# PROBLEM REQUIREMENTS
Write out each line of the entries exactly, starting at the first and finishing with the line that contains "(0x100, extHdr 0x0001".

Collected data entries
============

-- ==== Sys2Proof/Machine/Pcie.lean ====
section
/-! DEFINITION. Configuration space of a host link's function: the offsets of R296, the after-reset values of R297 and of
the PCI Express layouts that R296 refers to (PRESUMED, log 12), and which bits a configuration write changes. -/

namespace Sys2Proof.Machine

/-- An extended capability header: identifier, version 1 and the next offset. -/
def extHdr (id next : Nat) : Nat := id + 0x10000 + (next <<< 20)

/-- Configuration words that are not zero after reset, by byte offset (R4, R296, R297, R332). -/
def cfgRstTable : List (Nat × Nat) := [
  (0x000, 0x09601F9A), (0x004, 0x00100000), (0x008, 0x11800020), (0x034, 0x40),
  (0x010, 0x4), (0x018, 0x4), (0x020, 0x4),
  (0x040, 0x00034801), (0x044, 0x8),
  (0x048, 0x07FF6011), (0x04C, 0x20000), (0x050, 0x28000),
  (0x060, 0x80020010), (0x064, 0x50008FE2), (0x068, 0x2810), (0x06C, 0x0040F907),
  (0x084, 0x0033001F), (0x08C, 0x018000FE), (0x090, 0x7),
  (0x100, extHdr 0x0001 0x160), (0x108, 0x02400000), (0x10C, 0x00462030), (0x114, 0x00006000), (0x118, 0x000008A0),
  (0x160, extHdr 0x0003 0x170), (0x170, extHdr 0x0019 0x1B0), (0x1B0, extHdr 0x0025 0x1C0), (0x1B4, 0x80000001),
  (0x1C0, extHdr 0x0026 0x200), (0x200, extHdr 0x002A 0x240), (0x240, extHdr 0x0031 0x280),
  (0x280, extHdr 0x0027 0x2E0), (0x284, 0x00010000), (0x2E0, extHdr 0x001E 0x300), (0x2E4, 0x1F),
  (0x300, extHdr 0x002F 0x320), (0x304, 0xE), (0x320, extHdr 0x0032 0x360),
  (0x360, extHdr 0x001B 0x370), (0x364, 0x1400), (0x370, extHdr 0x000F 0x380), (0x374, 0x20),
  (0x380, extHdr 0x002E 0x400), (0x384, 0x1), (0x400, extHdr 0x0030 0x000), (0x404, 0x010F0063)]

/-- The lane whose Lane Margining register stands at a word offset: 16 of them from 0x288 on (R292). -/
def marginLane (off : Nat) : Option Nat := if 0x288 ≤ off ∧ off < 0x2C8 then some ((off - 0x288) / 4) else none

/-- A word of a selective IDE stream's block: the stream, 1 to 16, and the byte offset in its block of 0x2C (R304). -/
def ideBlock (off : Nat) : Option (Nat × Nat) :=
  if 0x414 ≤ off ∧ off < 0x6D4 then some ((off - 0x414) / 0x2C + 1, (off - 0x414) % 0x2C) else none

/-- The value of a configuration word after reset: No Command in a lane's margining control; two address association
blocks in a selective stream's capability. -/
def cfgRst (off : Nat) : Nat :=
  match marginLane off, ideBlock off with
  | some _, _ => 0x9C38
  | _, some (_, 0) => 2
  | _, _ => ((cfgRstTable.find? (fun e => e.1 == off)).map (·.2)).getD 0

/-- The bits of a word of a selective stream's block that a write sets: control, the Requester ID association and two
address associations. -/
def ideRw (o : Nat) : Nat :=
  if o = 0x04 then 0xFFFFC301
  else if o = 0x0C then 0x00FFFF00
  else if o = 0x10 then 0x00FFFF01
  else if o = 0x14 ∨ o = 0x20 then 0xFFFFFF01
  else if 0x18 ≤ o then 0xFFFFFFFF
  else 0

/-- The bits of a configuration word that a write sets (RW), by byte offset. -/
def cfgRw (off : Nat) : Nat :=
  if off = 0x004 then 0x0546            -- Memory Space, Bus Master, Parity Error, SERR, Interrupt Disable
  else if off = 0x00C then 0xFF
  else if off = 0x010 then 0xFE000000   -- BAR0, 32 MiB
  else if off = 0x014 then 0xFFFFFFFF
  else if off = 0x018 then 0xFC000000   -- BAR2, 64 MiB
  else if off = 0x01C then 0xFFFFFFFF
  else if off = 0x020 then 0            -- BAR4, 32 GiB
  else if off = 0x024 then 0xFFFFFFF8
  else if off = 0x030 then 0xFF000001   -- Expansion ROM, 16 MiB
  else if off = 0x03C then 0xFF
  else if off = 0x044 then 0x3          -- power state
  else if off = 0x048 then 0xC0000000   -- MSI-X Enable, Function Mask
  else if off = 0x068 then 0x7FFF       -- Device Control, Initiate FLR apart
  else if off = 0x070 then 0x0FFB
  else if off = 0x088 then 0x7FF
  else if off = 0x090 then 0xFFFF
  else if off = 0x108 then 0x07FFFFF0   -- uncorrectable mask
  else if off = 0x10C then 0x07FFFFF0   -- uncorrectable severity
  else if off = 0x114 then 0xF1C1       -- corrected mask
      ||| 0x2000
  else if off = 0x118 then 0x1140
  else if (marginLane off).isSome then 0xFF7F
  else if off = 0x2E8 then 0xE3FFFF0F
  else if off = 0x2EC then 0xFB
  else if off = 0x308 then 0x7C         -- L0p Enable and Target Link Width
  else if off = 0x364 then 0x00010000   -- PASID Enable
  else if off = 0x374 then 0x801F0000   -- ATS Enable, Smallest Translation Unit
  else if off = 0x388 then 0x2          -- DOE Interrupt Enable
  else if off = 0x40C then 0xFF3FC101   -- link IDE stream
  else
    match ideBlock off with
    | some (_, o) => ideRw o
    | none => 0

/-- The bits of a configuration word that a write of 1 clears (RW1C). -/
def cfgW1c (off : Nat) : Nat :=
  if off = 0x004 then 0xF9000000
  else if off = 0x068 then 0x000F0000
  else if off = 0x104 then 0x07FFFFF0
  else if off = 0x110 then 0xFFFF
  else 0

/-- The runtime state of link `m`. -/
def State.link (s : State) (m : Nat) : LinkRt := SMap.get {} s.links m

/-- The state with the runtime state of link `m` replaced by its image under `f`. -/
def State.updLink (s : State) (m : Nat) (f : LinkRt → LinkRt) : State :=
  { s with links := SMap.upd {} s.links m f }

/-- A word of link `m`'s configuration space. -/
def LinkRt.cfgW (l : LinkRt) (off : Nat) : Nat := SMap.get (cfgRst off) l.cfg off

/-- Link state with one configuration word replaced. -/
def LinkRt.setCfg (l : LinkRt) (off v : Nat) : LinkRt := { l with cfg := SMap.put (cfgRst off) l.cfg off v }

/-- Memory Space Enable of a link (R311). -/
def LinkRt.mse (l : LinkRt) : Bool := (l.cfgW 0x004).testBit 1
/-- Bus Master Enable of a link (R310). -/
def LinkRt.bme (l : LinkRt) : Bool := (l.cfgW 0x004).testBit 2
/-- The function is in D3hot (R312). -/
def LinkRt.d3 (l : LinkRt) : Bool := decide (bitsOf (l.cfgW 0x044) 1 0 = 3)
/-- MSI-X Enable (R333). -/
def LinkRt.msixEn (l : LinkRt) : Bool := (l.cfgW 0x048).testBit 31
/-- MSI-X Function Mask (R333). -/
def LinkRt.msixFm (l : LinkRt) : Bool := (l.cfgW 0x048).testBit 30
/-- PASID Enable (R299). -/
def LinkRt.pasidEn (l : LinkRt) : Bool := (l.cfgW 0x364).testBit 16
/-- ATS Enable (R300). -/
def LinkRt.atsEn (l : LinkRt) : Bool := (l.cfgW 0x374).testBit 31

/-- An MSI-X table word after reset: address 0; data 0 with Mask 1 (R332). -/
def msixRst (i : Nat) : Word := if i % 2 = 1 then 0x100000000 else 0

/-- A word of the MSI-X table: 2v is vector v's address, 2v + 1 its data and control. -/
def LinkRt.msixW (l : LinkRt) (i : Nat) : Word := SMap.get (msixRst i) l.msix i

/-- The mask bit of a vector. -/
def LinkRt.vecMask (l : LinkRt) (v : Nat) : Bool := (l.msixW (2 * v + 1)).toNat.testBit 32

/-- A signalled vector may send its message now (R333). -/
def LinkRt.sendable (l : LinkRt) (v : Nat) : Bool :=
  l.msixEn && !l.msixFm && !l.vecMask v && l.bme && !l.d3

end Sys2Proof.Machine
end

============

# THE ANSWER
-- ==== Sys2Proof/Machine/Pcie.lean ====
section
/-! DEFINITION. Configuration space of a host link's function: the offsets of R296, the after-reset values of R297 and of
the PCI Express layouts that R296 refers to (PRESUMED, log 12), and which bits a configuration write changes. -/

namespace Sys2Proof.Machine

/-- An extended capability header: identifier, version 1 and the next offset. -/
def extHdr (id next : Nat) : Nat := id + 0x10000 + (next <<< 20)

/-- Configuration words that are not zero after reset, by byte offset (R4, R296, R297, R332). -/
def cfgRstTable : List (Nat × Nat) := [
  (0x000, 0x09601F9A), (0x004, 0x00100000), (0x008, 0x11800020), (0x034, 0x40),
  (0x010, 0x4), (0x018, 0x4), (0x020, 0x4),
  (0x040, 0x00034801), (0x044, 0x8),
  (0x048, 0x07FF6011), (0x04C, 0x20000), (0x050, 0x28000),
  (0x060, 0x80020010), (0x064, 0x50008FE2), (0x068, 0x2810), (0x06C, 0x0040F907),
  (0x084, 0x0033001F), (0x08C, 0x018000FE), (0x090, 0x7),
  (0x100, extHdr 0x0001 0x160), (0x108, 0x02400000), (0x10C, 0x00462030), (0x114, 0x00006000), (0x118, 0x000008A0),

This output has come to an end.